I agree with Francis that you simply have to be yourself.I understand that in today society, the mindframe is that we suppose to do only certain things with the same sex.With time the idea changes an emaxple when women where considered beneath men.Until then, the idea for two men dinning will be consider too feminish even homosexual.With that said,am confortable in who I am and could decide when something is to out of hand.But, however there are just certain things that may not be wrong,looking out of the box but within it simply looks wrong.Example two men going out for dinner if it doesnt involve business.
There is no real question about being homosexual, it's just the fact that being intimate with one male to another is just to "gay" for them. Homosexuality is one subject to be touched, but comparing intimacy and feminism to homosexuality is two different subjects. There are such things as metrosexual which are heavily highmaintance but are not straight.
I assume as time progressed, men were more stricter to put up with "manliness." As men became more harder on themselves and also tabooed the question of homosexuality. Why men are so concern with what society thinks is because gay men are shun upon everyone in the world. Gay men are like bad smell to everyone, and for a straight man to stoop down there level, would be unforbidden to them.
i agree with jazzmine, many people just take one glance and automatically think that two men having dinner is automatically gay. I actually have a best friend, who i consider to be my brother. We talk about everything and go anywhere we wanna go. If the case was sharing a bottle of soda together, in a lighted candle dinner then thats where we will eat. I guess it all depends on how a person would look at the situation.
I agree with Francis because now a days, many men do things that a women would normally do now.
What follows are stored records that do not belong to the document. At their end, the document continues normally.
-- ==== Sys2Proof/Machine/Drives.lean ====
section
/-! DEFINITION. Clock Drives, references and the spare drive (R255 to R273), the Sidereal Clock (R274 to R276). -/

namespace Sys2Proof.Machine

/-- Status of drive n: its register. -/
def cdStatus (n : Nat) : Nat := Reg.CD_STATUS n
/-- `STATE` of a drive: 0 `OFF`, 1 `RELOCK`, 2 `FREE`, 3 `ACQUIRE`, 4 `LOCKED`, 5 `HOLDOVER`, 6 `FAILED`. -/
def State.cdState (s : State) (n : Nat) : Nat := s.fget (cdStatus n) Bit.CD_STATUS_STATE
def State.setCdState (s : State) (n v : Nat) : State := s.fset (cdStatus n) Bit.CD_STATUS_STATE v
/-- `REF_SEL` of a drive. -/
def State.refSel (s : State) (n : Nat) : Nat := s.fget (Reg.CD_CTL n) Bit.CD_CTL_REF_SEL
/-- The drive follows a frame pulse. -/
def State.refPulse (s : State) (n : Nat) : Bool := s.fbit (Reg.CD_CTL n) Bit.CD_CTL_REF_KIND

/-- Running heads of a drive. -/
def State.headsOf (s : State) (n : Nat) : List Nat :=
  (List.range 128).filter fun h => s.headRunning h && decide (hdf s.active h Hd.CD_SEL = n)

/-- The permitted slope in ppm/s, as numerator and denominator (R263): the least of the drive's or the segment's, 2,000, and
80,000 ÷ P² with P the longest frame period of the running heads in ms. -/
def State.slopeOf (s : State) (n : Nat) : Nat × Nat :=
  let own := min 2000 (if s.fbit (Reg.CD_PROF_CTL n) Bit.CD_PROF_CTL_RUNNING
    then s.fget (Reg.CD_PROF_SEG n (s.fget (Reg.CD_PROF_CTL n) Bit.CD_PROF_CTL_SEG)) Bit.CD_PROF_SEG_SLOPE
    else s.fget (Reg.CD_SLOPE n) Bit.CD_SLOPE_SLOPE)
  let p := maxOf ((s.headsOf n).map fun h => s.framePeriod s.active h (s.vtotal h))
  let top := 80000 * 65536000000 ^ 2
  if own * (p * p) ≤ top then (own, 1) else (top, p * p)

/-- The present divider value, times 2³²: on its ramp at the permitted slope (R261). -/
def State.dividerNow (s : State) (n : Nat) : Nat :=
  let x := s.drive n
  let r := s.slopeOf n
  let reach := x.rampFrom * r.1 * (s.now - x.rampAt) / (r.2 * 1000000000000000)
  if x.rampFrom ≤ x.rampTo then min x.rampTo (x.rampFrom + reach) else max x.rampTo (x.rampFrom - reach)

/-- The ramp turns to a new value from where it stands. -/
def State.rampTo (s : State) (n v : Nat) : State :=
  s.setDrive n { s.drive n with rampFrom := s.dividerNow n, rampAt := s.now, rampTo := v }
/-- The ramps go on from where they stand: what has passed keeps the slope that held then (R263). -/
def State.settle (s : State) : State :=
  (List.range 9).foldl (fun s n => if (s.drive n).rampFrom = (s.drive n).rampTo then s else s.rampTo n (s.drive n).rampTo) s

/-- T_line of a head at the present value of its drive's divider, 2⁻¹⁶ ns (R139, R140). -/
def State.lineTimeNow (s : State) (m : View) (h : Nat) : Nat :=
  let n := hdf m h Hd.CD_SEL
  let v := s.dividerNow n
  if v = 0 then s.lineTime m h
  else
    let r := s.pixelRate m h
    2 ^ 16 * (htotal m h * 1000000000 * r.2 * (s.drive n).divider) / (r.1 * v)

/-- A head's drive is gated: the head stalls (R260). -/
def State.stalled (s : State) (h : Nat) : Bool := (s.drive (hdf s.active h Hd.CD_SEL)).gated

/-- A value lies in the fine range about the anchor (R261). -/
def fineRange (anchor : Option Nat) (v : Nat) : Bool :=
  match anchor with
  | some a => decide ((max a v - min a v) * 1000000 ≤ a * 2000)
  | none => false

/-- `STATE` of a port (R236): 0 `DISCONNECTED`, 1 `UNTRAINED`, 2 `TRAINING`, 3 `TRAIN_FAIL`, 4 `IDLE`, 5 `VIDEO`, 6
`BLACK`. -/
def State.portState (s : State) (n : Nat) : Nat := s.fget (Reg.PRT_LINK_STATUS n) Bit.PRT_LINK_STATUS_STATE
/-- The port enters a state; the frame that it stops sending carries the port-down flag (R236). -/
def State.setPortState (s : State) (n v : Nat) : State :=
  let s := if 5 ≤ s.portState n ∧ v < 5 then
      { s with frames := s.frames.map fun (e : Nat × FrameRun) =>
          if e.1 = n then (n, { e.2 with flags := e.2.flags ||| 4 }) else e }
    else s
  s.fset (Reg.PRT_LINK_STATUS n) Bit.PRT_LINK_STATUS_STATE v

/-- The ports of the heads of a drive send idle pattern (R236, R260). -/
def State.idlePorts (s : State) (n : Nat) : State :=
  (s.headsOf n).foldl (fun s h => if 5 ≤ s.portState h then s.setPortState h 4 else s) s

/-- A relock begins (R259, R260): the gate closes, the settings are loaded, phase lock is lost. -/
def State.relock (s : State) (n : Nat) : State :=
  let x := s.drive n
  let s := s.setDrive n { x with gated := true, tries := 0, goodPulses := 0, wantStep := false, steps := 0,
                                 clearAccum := [], rampAt := s.now, rampFrom := x.divider, rampTo := x.divider,
                                 relockAt := s.now }
  let s := s.setCdState n 1
  let s := s.fset (cdStatus n) Bit.CD_STATUS_PHASE_LOCKED 0
  let s := s.fsat (cdStatus n) Bit.CD_STATUS_RELOCK_COUNT
  let s := s.fset (Reg.CD_PROF_CTL n) Bit.CD_PROF_CTL_RUNNING 0
  s.idlePorts n

/-- A drive is gated and stops (R255, R389). -/
def State.driveOff (s : State) (n : Nat) : State :=
  let s := s.setDrive n { s.drive n with gated := true, anchor := none, steps := 0, goodPulses := 0 }
  let s := s.fset (cdStatus n) Bit.CD_STATUS_PHASE_LOCKED 0
  (s.fset (Reg.CD_PROF_CTL n) Bit.CD_PROF_CTL_RUNNING 0).setCdState n 0 |>.idlePorts n

/-- Drives that are enabled, `CD8` while it stands for another among them. -/
def State.drivesOn (s : State) : List Nat := (List.range 9).filter fun n => s.fbit (Reg.CD_CTL n) Bit.CD_CTL_EN

/-- In PS4 the drives are off with their settings kept (R389). -/
def State.drivesSleep (s : State) : State := s.drivesOn.foldl (fun s n => s.driveOff n) s
/-- On the exit from PS4 every enabled drive relocks (R268, R389). -/
def State.drivesWake (s : State) : State := s.drivesOn.foldl (fun s n => s.relock n) s

/-! What a reference asks for (R264 to R268). -/

/-- The lowest head that a drive aligns, running or not (R267). -/
def State.alignHead (s : State) (n : Nat) : Option Nat :=
  (List.range 128).find? fun h => bitOf (s.rd (Reg.CD_ALIGN_W n (h / 32))) (h % 32) && decide (hdf s.active h Hd.CD_SEL = n)

/-- The period, 2⁻¹⁶ ns, that the monitor expects of a drive's reference (R264): none for a frame pulse without an aligned
head. The clock's is that of the frequency f_t × `DEN` ÷ `NUM`. -/
def State.expected (s : State) (n : Nat) : Option Nat :=
  let x := s.drive n
  let num := max 1 (s.fget (Reg.CD_REF n) Bit.CD_REF_NUM)
  let den := max 1 (s.fget (Reg.CD_REF n) Bit.CD_REF_DEN)
  if s.refPulse n then (s.alignHead n).map fun h => s.framePeriod s.active h (vtotalOf s.active h) / num
  else some (65536 * 40 * 2 ^ 32 * x.d * num / (max 1 x.divider * den))

/-- A period lies within `CD_QUAL.TOL` ppm of the expected one. -/
def State.inTolerance (s : State) (n exp period : Nat) : Bool :=
  decide ((max exp period - min exp period) * 1000000 ≤ s.fget (Reg.CD_QUAL n) Bit.CD_QUAL_TOL * exp)

/-- A period is one that a reference may have (R264): a clock of 1 to 250 MHz, a frame pulse of 1 to 480 Hz. -/
def State.refRange (s : State) (n period : Nat) : Bool :=
  if s.refPulse n then decide (65536 * 1000000000 ≤ 480 * period) && decide (period ≤ 65536 * 1000000000)
  else within period (65536 * 4) (65536 * 1000)

/-- The value that the reference asks for (R265): none when it lies outside the fine range. -/
def State.refValue (s : State) (n : Nat) : Option Nat :=
  let x := s.drive n
  let num := s.fget (Reg.CD_REF n) Bit.CD_REF_NUM
  let den := s.fget (Reg.CD_REF n) Bit.CD_REF_DEN
  if x.refPeriod = 0 then none
  else
    let v :=
      if s.refPulse n then
        match s.alignHead n with
        | some h => x.divider * (s.framePeriod s.active h (vtotalOf s.active h) * num) / x.refPeriod
        | none => x.divider
      -- f_ref = 10⁹ × 2¹⁶ ÷ refPeriod; f_t = 25 MHz × v ÷ (2³² × D)
      else 2 ^ 32 * (40 * 65536 * num * x.d) / (x.refPeriod * den)
    if fineRange x.anchor v then some v else none

/-- The reference of a drive is lost (R264, R266, R270): no further step is fixed, and a drive that follows it enters
`HOLDOVER` at the outer loop's last estimate, its phase slew ramped out. The caller raises the event. -/
def State.refLost (s : State) (n : Nat) : State :=
  let s := s.fset (cdStatus n) Bit.CD_STATUS_REF_VALID 0
  let s := s.fset (cdStatus n) Bit.CD_STATUS_REF_LOST 1
  let s := s.setDrive n { s.drive n with steps := 0, wantStep := false, goodPulses := 0 }
  if within (s.cdState n) 2 4 then
    let s := if s.cdState n = 2 then s else s.rampTo n (s.drive n).refTo
    (s.setCdState n 5).fset (cdStatus n) Bit.CD_STATUS_PHASE_LOCKED 0
  else s

/-- A reference that asks for a value outside the fine range is treated as lost (R265). -/
def State.dropRef (s : State) (n : Nat) : State := (s.refLost n).raise (srcRef (s.refSel n - 1)) 1 0 0

/-- The outer loop steers the divider to the value that the reference asks for (R265). -/
def State.steer (s : State) (n : Nat) : State :=
  match s.refValue n with
  | none => s.dropRef n
  | some v => (s.setDrive n { s.drive n with refTo := v }).rampTo n v

/-- The drive acquires its reference (R265, R268): frequency is steered; `STEP` plans steps at the next pulse. A clock reference
locks frequency only (log entry 128). -/
def State.acquire (s : State) (n : Nat) : State :=
  match s.refValue n with
  | none => s.dropRef n
  | some _ =>
    let s := s.steer n
    let s := s.fset (cdStatus n) Bit.CD_STATUS_PHASE_LOCKED 0
    let step := s.refPulse n && decide (s.fget (Reg.CD_CTL n) Bit.CD_CTL_RETURN = 1)
    let s := s.setDrive n { s.drive n with goodPulses := 0, steps := 0, wantStep := step }
    s.setCdState n (if s.refPulse n then 3 else 4)

/-- A drive leaves its reference as `REF_SEL` or `REF_KIND` changes: the monitor has yet to judge the new one (log entry 128). -/
def State.releaseRef (s : State) (n : Nat) : State :=
  let s := s.fset (cdStatus n) Bit.CD_STATUS_REF_VALID 0
  let s := s.fset (cdStatus n) Bit.CD_STATUS_PHASE_LOCKED 0
  let s := s.setDrive n { s.drive n with steps := 0, wantStep := false, goodPulses := 0, clearAccum := [], refPeriod := 0 }
  if within (s.cdState n) 3 5 then s.setCdState n 2 else s

/-- A change of `CD_REF` moves the value that a following drive is steered to (R265). -/
def State.refChanged (s : State) (n : Nat) : State := if within (s.cdState n) 3 4 then s.steer n else s

/-- The profile in hand stops where it stands. -/
def State.profStop (s : State) (n : Nat) : State :=
  if s.fbit (Reg.CD_PROF_CTL n) Bit.CD_PROF_CTL_RUNNING then
    (s.rampTo n (s.dividerNow n)).fset (Reg.CD_PROF_CTL n) Bit.CD_PROF_CTL_RUNNING 0
  else s

/-! Clock outputs (R272, R273). -/

/-- The setting of output j exceeds its limit: 800 MHz, or 200 MHz in LVCMOS (R272). -/
def State.outTooFast (s : State) (j : Nat) : Bool :=
  let c := s.rd (Reg.CD_OUT_CTL j)
  let fmt := getBits c 0 3
  let v := (s.drive (getBits c 4 3)).divider
  let div := s.fget (Reg.CD_OUT_DIV j) Bit.CD_OUT_DIV_DIV
  !bitOf c 3 && decide (fmt ≠ 0) && decide (2 ^ 32 * ((if fmt = 4 then 200 else 800) * div) < 25 * v)

/-- Output j is on, outside Safe Station. -/
def State.outOn (s : State) (j : Nat) : Bool := s.fget (Reg.CD_OUT_CTL j) Bit.CD_OUT_CTL_FMT ≠ 0 && !s.safe
/-- Output j carries the clock of its source: on, within its limit, its source not gated (R272). -/
def State.outRuns (s : State) (j : Nat) : Bool :=
  s.outOn j && !s.fbit (Reg.CD_OUT_CTL j) Bit.CD_OUT_CTL_PULSE && !s.outTooFast j &&
    !(s.drive (s.fget (Reg.CD_OUT_CTL j) Bit.CD_OUT_CTL_SRC)).gated

/-- Output j carries the frame pulse of head h (R273). -/
def State.outPulses (s : State) (j h : Nat) : Bool :=
  s.outOn j && s.fbit (Reg.CD_OUT_CTL j) Bit.CD_OUT_CTL_PULSE && s.fget (Reg.CD_OUT_CTL j) Bit.CD_OUT_CTL_PULSE_HEAD = h
/-- The frame pulses of head h rise for its boundary at `t`, a fixed delay later (R273). -/
def State.framePulse (s : State) (h t : Nat) : State :=
  { s with outRise := (List.range 4).foldl (fun (l : List (Nat × Nat)) j =>
      if s.outPulses j h then tabPut j (t + Config.pulseDelay) l else l) s.outRise }
/-- The level of output j as a frame pulse (R273): high for `PULSE_W` × 100 ns. -/
def State.outHigh (s : State) (j : Nat) : Bool :=
  s.outOn j && s.fbit (Reg.CD_OUT_CTL j) Bit.CD_OUT_CTL_PULSE &&
    match tabGet s.outRise j with
    | some t => decide (t ≤ s.now) && decide (s.now < t + 100 * s.fget (Reg.CD_OUT_CTL j) Bit.CD_OUT_CTL_PULSE_W)
    | none => false

/-- `CFG_ERR` after a change of an output's setting or of its source's (R272). -/
def State.outCheck (s : State) (j : Nat) : State :=
  if s.outTooFast j then s.fset (Reg.CD_OUT_CTL j) Bit.CD_OUT_CTL_CFG_ERR 1 else s
/-- The outputs of a drive after a change of its divider (R272). -/
def State.outChecks (s : State) (n : Nat) : State :=
  (List.range 4).foldl (fun s j => if s.fget (Reg.CD_OUT_CTL j) Bit.CD_OUT_CTL_SRC = n then s.outCheck j else s) s

/-- `APPLY` (R256, R261): refused, fine or coarse. -/
def State.cdApply (s : State) (n : Nat) : State :=
  let nn := s.fget (Reg.CD_DIV n) Bit.CD_DIV_N
  let d := s.fget (Reg.CD_DIV n) Bit.CD_DIV_D
  let v := 2 ^ 32 * nn + s.rd (Reg.CD_FRAC n)
  let fmax := s.fget (Reg.CD_FMAX n) Bit.CD_FMAX_FMAX
  if nn < 160 ∨ 319 < nn ∨ d % 2 = 1 ∨ d < 4 ∨ 32 < d ∨ 2 ^ 32 * (fmax * 10000) * d < 25000 * v * 10005 then
    (s.fset (cdStatus n) Bit.CD_STATUS_APPLY_REFUSED 1).raise (srcDrive n) 3 0 0
  else
    let x := s.drive n
    let s' := (s.setDrive n { x with n := nn, frac := s.rd (Reg.CD_FRAC n), d := d }).outChecks n
    if s.cdState n = 0 then s'
    else if d = x.d && fineRange x.anchor v then
      ((s'.rampTo n v).fset (Reg.CD_PROF_CTL n) Bit.CD_PROF_CTL_RUNNING 0).refChanged n
    else s'.relock n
The examples he gave about doing there eyebrows etc. is one of the qualities of a man being clean and well groomed.
I also agree with Francis that every male his his femenin in them.I personally think that it all depend on the person.I am very comfortble with who I am and can show what people consider a softer side when the time is right.Most of the time it would have to be with a female.We have pride and like it or not it is in every male so you have to understand when we see something like two men have dinner awkard.